A perfect origin story of a villain.
Jeremy then goes on a crime spree, but he was caught early on because he is a snail… with a left-coiled shell. The shell prints at the crime scenes helped narrow it down to him instantly.
Jeremy and their other two potential partners. But these two have an alibi. Seems like they had a shell of a time (⌐■-■)
Take all of your things and get out.
(ಠ_ಠ)>⌐■-■ Even during the interview things were slowly getting out of hand again (⌐■-■)
Perfect candidate for the immortal snail that would be out to get you.
With the decoy snail sidekick of course.
fuckyouinparticular
I thought this was me_irl for a moment
You lean to the left?
I was referring to everyone compatible with me mating with each other not me …
BUT coincidentally I do.
And thus was born the tragic song lyric, “Jeremy spoke in class today.”
Fuck Jerry
Jerry?
Oh is Jerry short for Jerrothon? Jertholomew? Margaret?
Jeremiah? But either way, not Jeremy nor Jerry got fucked sadly :(
Jeromy
Story of my life
https://en.wikipedia.org/wiki/Jeremy_(snail)

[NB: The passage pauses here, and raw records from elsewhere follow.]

-- ==== Sys2Proof/Machine/Alu.lean ====
section
/-! DEFINITION. Integer instructions (02 R32, R33, R35): the register ALU group, the immediates, multiply and divide. -/

namespace Sys2Proof.Machine

/-- rd := result with its flags. -/
def State.putResult (s : State) (rd : RegIx) (r : Word × Flags) : IRes := .done ((s.writeG rd r.1).setFl r.2)

/-- A register ALU operation of Table 2.6 on ra and rb. -/
def aluOp (w : Word) (rd ra rb rsv : RegIx) (f : Flags → Word → Word → Word × Flags) (s : State) :
    Host.Outcome State Fault Refusal :=
  s.issue fun s => guardRsv (rsv == 0) w s (s.putResult rd (f s.bank.fl (s.readG ra) (s.readG rb)))

/-- A register ALU operation of Table 2.6 on ra alone; the rb field is reserved (R32). -/
def aluUnary (w : Word) (rd ra rb rsv : RegIx) (f : Word → Word × Flags) (s : State) :
    Host.Outcome State Fault Refusal :=
  s.issue fun s => guardRsv (rsv == 0 && rb == 0) w s (s.putResult rd (f (s.readG ra)))

/-- An immediate operation on ra (R33). -/
def aluImm (rd ra : RegIx) (f : Word → Word × Flags) (s : State) : Host.Outcome State Fault Refusal :=
  s.issue fun s => s.putResult rd (f (s.readG ra))

/-- A result with the logic flags. -/
def logicOf (r : Word) : Word × Flags := (r, logicFlags r)

/-- Leading zeros of the low `k` bits of a value, from bit `k − 1` down. -/
def clzFrom (a : Word) : Nat → Nat
  | 0 => 0
  | k + 1 => if a.getLsbD k then 0 else 1 + clzFrom a k

/-- Trailing zeros among the top `k` bits of a value, from bit `64 − k` up. -/
def ctzFrom (a : Word) : Nat → Nat
  | 0 => 0
  | k + 1 => if a.getLsbD (63 - k) then 0 else 1 + ctzFrom a k

/-- Set bits among the low `k` bits. -/
def popFrom (a : Word) : Nat → Nat
  | 0 => 0
  | k + 1 => bit (a.getLsbD k) + popFrom a k

/-- A count with the flags of CLZ, CTZ and POPC (Table 2.6). -/
def countOf (a : Word) (n : Nat) : Word × Flags := (wd n, carryFlags (wd n) (a == 0))

/-- A multiply or divide operation (R35). -/
def mulDivOp (w : Word) (rd ra rb : RegIx) (rsv : BitVec 9) (f : Word → Word → Word × Bool) (s : State) :
    Host.Outcome State Fault Refusal :=
  s.issue fun s => guardRsv (rsv == 0) w s
    (let r := f (s.readG ra) (s.readG rb); s.putResult rd (r.1, mulDivFlags r.1 r.2))

/-- MUL: the low half, V where the signed product does not fit (R35). -/
def mulLow (a b : Word) : Word × Bool :=
  let p := a.toInt * b.toInt
  (a * b, decide (p < -(2 ^ 63)) || decide (2 ^ 63 ≤ p))

/-- MULH: the high half of the signed product (R35). -/
def mulHighSS (a b : Word) : Word × Bool := (BitVec.ofInt 64 (a.toInt * b.toInt / 2 ^ 64), false)

/-- MULHU: the high half of the unsigned product (R35). -/
def mulHighUU (a b : Word) : Word × Bool := (wd (a.toNat * b.toNat / 2 ^ 64), false)

/-- MULHSU: the high half of signed ra times unsigned rb (R35). -/
def mulHighSU (a b : Word) : Word × Bool := (BitVec.ofInt 64 (a.toInt * b.toNat / 2 ^ 64), false)

/-- Signed overflow of a division: −2^63 by −1 (R35). -/
def divOverflows (a b : Word) : Bool := a == BitVec.intMin 64 && b == BitVec.allOnes 64

/-- DIV: rounded toward zero; all ones for a zero divisor, −2^63 on overflow (R35). -/
def divSigned (a b : Word) : Word × Bool :=
  if b = 0 then (BitVec.allOnes 64, true) else if divOverflows a b then (a, true)
  else (BitVec.ofInt 64 (a.toInt.tdiv b.toInt), false)

/-- DIVU: all ones for a zero divisor (R35). -/
def divUnsigned (a b : Word) : Word × Bool :=
  if b = 0 then (BitVec.allOnes 64, true) else (wd (a.toNat / b.toNat), false)

/-- REM: the dividend's sign; the dividend for a zero divisor, 0 on overflow (R35). -/
def remSigned (a b : Word) : Word × Bool :=
  if b = 0 then (a, true) else if divOverflows a b then (0, true)
  else (BitVec.ofInt 64 (a.toInt.tmod b.toInt), false)

/-- REMU: the dividend for a zero divisor (R35). -/
def remUnsigned (a b : Word) : Word × Bool := if b = 0 then (a, true) else (wd (a.toNat % b.toNat), false)

/-- ADD: ra + rb, flags by R30. -/
def execAdd (rd ra rb rsv : RegIx) (s : State) : Host.Outcome State Fault Refusal :=
  aluOp (encR6 0x00 rd ra rb 0x01 rsv) rd ra rb rsv (fun _ a b => addc a b false) s

/-- SUB: ra − rb; C is 1 where ra ≥ rb unsigned (R30). -/
def execSub (rd ra rb rsv : RegIx) (s : State) : Host.Outcome State Fault Refusal :=
  aluOp (encR6 0x00 rd ra rb 0x02 rsv) rd ra rb rsv (fun _ a b => addc a (~~~b) true) s

/-- ADC: ra + rb + C (R30). -/
def execAdc (rd ra rb rsv : RegIx) (s : State) : Host.Outcome State Fault Refusal :=
  aluOp (encR6 0x00 rd ra rb 0x03 rsv) rd ra rb rsv (fun f a b => addc a b f.c) s

/-- SBC: ra − rb − (1 − C) (R30). -/
def execSbc (rd ra rb rsv : RegIx) (s : State) : Host.Outcome State Fault Refusal :=
  aluOp (encR6 0x00 rd ra rb 0x04 rsv) rd ra rb rsv (fun f a b => addc a (~~~b) f.c) s

/-- AND. -/
def execAnd (rd ra rb rsv : RegIx) (s : State) : Host.Outcome State Fault Refusal :=
  aluOp (encR6 0x00 rd ra rb 0x05 rsv) rd ra rb rsv (fun _ a b => logicOf (a &&& b)) s

/-- OR. -/
def execOr (rd ra rb rsv : RegIx) (s : State) : Host.Outcome State Fault Refusal :=
  aluOp (encR6 0x00 rd ra rb 0x06 rsv) rd ra rb rsv (fun _ a b => logicOf (a ||| b)) s

/-- XOR. -/
def execXor (rd ra rb rsv : RegIx) (s : State) : Host.Outcome State Fault Refusal :=
  aluOp (encR6 0x00 rd ra rb 0x07 rsv) rd ra rb rsv (fun _ a b => logicOf (a ^^^ b)) s

/-- ANDN: ra and not rb. -/
def execAndn (rd ra rb rsv : RegIx) (s : State) : Host.Outcome State Fault Refusal :=
  aluOp (encR6 0x00 rd ra rb 0x08 rsv) rd ra rb rsv (fun _ a b => logicOf (a &&& ~~~b)) s

/-- SHL by rb[5:0]. -/
def execShl (rd ra rb rsv : RegIx) (s : State) : Host.Outcome State Fault Refusal :=
  aluOp (encR6 0x00 rd ra rb 0x09 rsv) rd ra rb rsv (fun _ a b => shiftLeft a (b.toNat % 64)) s

/-- SHR by rb[5:0]. -/
def execShr (rd ra rb rsv : RegIx) (s : State) : Host.Outcome State Fault Refusal :=
  aluOp (encR6 0x00 rd ra rb 0x0A rsv) rd ra rb rsv (fun _ a b => shiftRight a (b.toNat % 64)) s

/-- SAR by rb[5:0]. -/
def execSar (rd ra rb rsv : RegIx) (s : State) : Host.Outcome State Fault Refusal :=
  aluOp (encR6 0x00 rd ra rb 0x0B rsv) rd ra rb rsv (fun _ a b => shiftArith a (b.toNat % 64)) s

/-- ROR by rb[5:0]. -/
def execRor (rd ra rb rsv : RegIx) (s : State) : Host.Outcome State Fault Refusal :=
  aluOp (encR6 0x00 rd ra rb 0x0C rsv) rd ra rb rsv (fun _ a b => rotateRight a (b.toNat % 64)) s

/-- MIN, signed. -/
def execMin (rd ra rb rsv : RegIx) (s : State) : Host.Outcome State Fault Refusal :=
  aluOp (encR6 0x00 rd ra rb 0x0D rsv) rd ra rb rsv (fun _ a b => logicOf (if a.toInt ≤ b.toInt then a else b)) s

/-- MAX, signed. -/
def execMax (rd ra rb rsv : RegIx) (s : State) : Host.Outcome State Fault Refusal :=
  aluOp (encR6 0x00 rd ra rb 0x0E rsv) rd ra rb rsv (fun _ a b => logicOf (if a.toInt ≤ b.toInt then b else a)) s

/-- MINU. -/
def execMinu (rd ra rb rsv : RegIx) (s : State) : Host.Outcome State Fault Refusal :=
  aluOp (encR6 0x00 rd ra rb 0x0F rsv) rd ra rb rsv (fun _ a b => logicOf (if a.toNat ≤ b.toNat then a else b)) s

/-- MAXU. -/
def execMaxu (rd ra rb rsv : RegIx) (s : State) : Host.Outcome State Fault Refusal :=
  aluOp (encR6 0x00 rd ra rb 0x10 rsv) rd ra rb rsv (fun _ a b => logicOf (if a.toNat ≤ b.toNat then b else a)) s

/-- CLZ: leading zeros, 0 to 64. -/
def execClz (rd ra rb rsv : RegIx) (s : State) : Host.Outcome State Fault Refusal :=
  aluUnary (encR6 0x00 rd ra rb 0x11 rsv) rd ra rb rsv (fun a => countOf a (clzFrom a 64)) s

/-- CTZ: trailing zeros, 0 to 64. -/
def execCtz (rd ra rb rsv : RegIx) (s : State) : Host.Outcome State Fault Refusal :=
  aluUnary (encR6 0x00 rd ra rb 0x12 rsv) rd ra rb rsv (fun a => countOf a (ctzFrom a 64)) s

/-- POPC: set bits. -/
def execPopc (rd ra rb rsv : RegIx) (s : State) : Host.Outcome State Fault Refusal :=
  aluUnary (encR6 0x00 rd ra rb 0x13 rsv) rd ra rb rsv (fun a => countOf a (popFrom a 64)) s

/-- SEXTB: ra[7:0] sign-extended. -/
def execSextb (rd ra rb rsv : RegIx) (s : State) : Host.Outcome State Fault Refusal :=
  aluUnary (encR6 0x00 rd ra rb 0x14 rsv) rd ra rb rsv (fun a => logicOf ((a.setWidth 8).signExtend 64)) s

/-- SEXTH: ra[15:0] sign-extended. -/
def execSexth (rd ra rb rsv : RegIx) (s : State) : Host.Outcome State Fault Refusal :=
  aluUnary (encR6 0x00 rd ra rb 0x15 rsv) rd ra rb rsv (fun a => logicOf ((a.setWidth 16).signExtend 64)) s

/-- SEXTW: ra[31:0] sign-extended. -/
def execSextw (rd ra rb rsv : RegIx) (s : State) : Host.Outcome State Fault Refusal :=
  aluUnary (encR6 0x00 rd ra rb 0x16 rsv) rd ra rb rsv (fun a => logicOf ((a.setWidth 32).signExtend 64)) s

/-- ZEXTB: ra[7:0] zero-extended. -/
def execZextb (rd ra rb rsv : RegIx) (s : State) : Host.Outcome State Fault Refusal :=
  aluUnary (encR6 0x00 rd ra rb 0x17 rsv) rd ra rb rsv (fun a => logicOf ((a.setWidth 8).setWidth 64)) s

/-- ZEXTH: ra[15:0] zero-extended. -/
def execZexth (rd ra rb rsv : RegIx) (s : State) : Host.Outcome State Fault Refusal :=
  aluUnary (encR6 0x00 rd ra rb 0x18 rsv) rd ra rb rsv (fun a => logicOf ((a.setWidth 16).setWidth 64)) s

/-- ZEXTW: ra[31:0] zero-extended. -/
def execZextw (rd ra rb rsv : RegIx) (s : State) : Host.Outcome State Fault Refusal :=
  aluUnary (encR6 0x00 rd ra rb 0x19 rsv) rd ra rb rsv (fun a => logicOf ((a.setWidth 32).setWidth 64)) s

/-- ADDI: ra + sext(imm16) (R33). -/
def execAddi (rd ra : RegIx) (imm : BitVec 16) (s : State) : Host.Outcome State Fault Refusal := aluImm rd ra (fun a => addc a (sext16 imm) false) s

/-- SUBI: ra − sext(imm16) (R33). -/
def execSubi (rd ra : RegIx) (imm : BitVec 16) (s : State) : Host.Outcome State Fault Refusal := aluImm rd ra (fun a => addc a (~~~(sext16 imm)) true) s

/-- ANDI (R33). -/
def execAndi (rd ra : RegIx) (imm : BitVec 16) (s : State) : Host.Outcome State Fault Refusal := aluImm rd ra (fun a => logicOf (a &&& zext16 imm)) s

/-- ORI (R33). -/
def execOri (rd ra : RegIx) (imm : BitVec 16) (s : State) : Host.Outcome State Fault Refusal := aluImm rd ra (fun a => logicOf (a ||| zext16 imm)) s

/-- XORI (R33). -/
def execXori (rd ra : RegIx) (imm : BitVec 16) (s : State) : Host.Outcome State Fault Refusal := aluImm rd ra (fun a => logicOf (a ^^^ zext16 imm)) s

/-- The shift of SHI by kind imm16[7:6] and amount imm16[5:0] (R33). -/
def shiftImm (imm : BitVec 16) (a : Word) : Word × Flags :=
  let n := imm.toNat % 64
  match imm.toNat / 64 % 4 with
  | 0 => shiftLeft a n
  | 1 => shiftRight a n
  | 2 => shiftArith a n
  | _ => rotateRight a n

/-- SHI: imm16[15:8] is reserved (Table 2.4). -/
def execShi (rd ra : RegIx) (imm : BitVec 16) (s : State) : Host.Outcome State Fault Refusal :=
  s.issue fun s => guardRsv (imm.toNat / 256 == 0) (encI 0x06 rd ra imm) s (s.putResult rd (shiftImm imm (s.readG ra)))

/-- ADDSP: SP := SP + sext(imm16); the rd and ra fields are reserved (R33, Table 2.4). -/
def execAddsp (rd ra : RegIx) (imm : BitVec 16) (s : State) : Host.Outcome State Fault Refusal :=
  s.issue fun s => guardRsv (rd == 0 && ra == 0) (encI 0x07 rd ra imm) s
    (let r := addc s.bank.sp (sext16 imm) false
     .done ((s.setSp r.1).setFl r.2))

/-- MUL. -/
def execMul (rd ra rb : RegIx) (rsv : BitVec 9) (s : State) : Host.Outcome State Fault Refusal :=
  mulDivOp (encR2 0x10 rd ra rb 0 rsv) rd ra rb rsv mulLow s

/-- MULH. -/
def execMulh (rd ra rb : RegIx) (rsv : BitVec 9) (s : State) : Host.Outcome State Fault Refusal :=
  mulDivOp (encR2 0x10 rd ra rb 1 rsv) rd ra rb rsv mulHighSS s

/-- MULHU. -/
def execMulhu (rd ra rb : RegIx) (rsv : BitVec 9) (s : State) : Host.Outcome State Fault Refusal :=
  mulDivOp (encR2 0x10 rd ra rb 2 rsv) rd ra rb rsv mulHighUU s

/-- MULHSU. -/
def execMulhsu (rd ra rb : RegIx) (rsv : BitVec 9) (s : State) : Host.Outcome State Fault Refusal :=
  mulDivOp (encR2 0x10 rd ra rb 3 rsv) rd ra rb rsv mulHighSU s

/-- DIV. -/
def execDiv (rd ra rb : RegIx) (rsv : BitVec 9) (s : State) : Host.Outcome State Fault Refusal :=
  mulDivOp (encR2 0x11 rd ra rb 0 rsv) rd ra rb rsv divSigned s

/-- DIVU. -/
def execDivu (rd ra rb : RegIx) (rsv : BitVec 9) (s : State) : Host.Outcome State Fault Refusal :=
  mulDivOp (encR2 0x11 rd ra rb 1 rsv) rd ra rb rsv divUnsigned s

/-- REM. -/
def execRem (rd ra rb : RegIx) (rsv : BitVec 9) (s : State) : Host.Outcome State Fault Refusal :=
  mulDivOp (encR2 0x11 rd ra rb 2 rsv) rd ra rb rsv remSigned s

/-- REMU. -/
def execRemu (rd ra rb : RegIx) (rsv : BitVec 9) (s : State) : Host.Outcome State Fault Refusal :=
  mulDivOp (encR2 0x11 rd ra rb 3 rsv) rd ra rb rsv remUnsigned s

end Sys2Proof.Machine
end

these two snails mated with each other instead, producing 170 right-coiled snails. One of the left-coiled snails later mated with Jeremy, producing 56 offspring, all of which also had right-coiling shells.
they also omitted this crucial detail:
Jeremy was named after the left-wing British Labour politician Jeremy Corbyn, on account of it being a “lefty” snail, but also due to Corbyn’s reported love of gardening.
Ooh, Jezzer! Oh, the drinking we could’ve done together afterwards!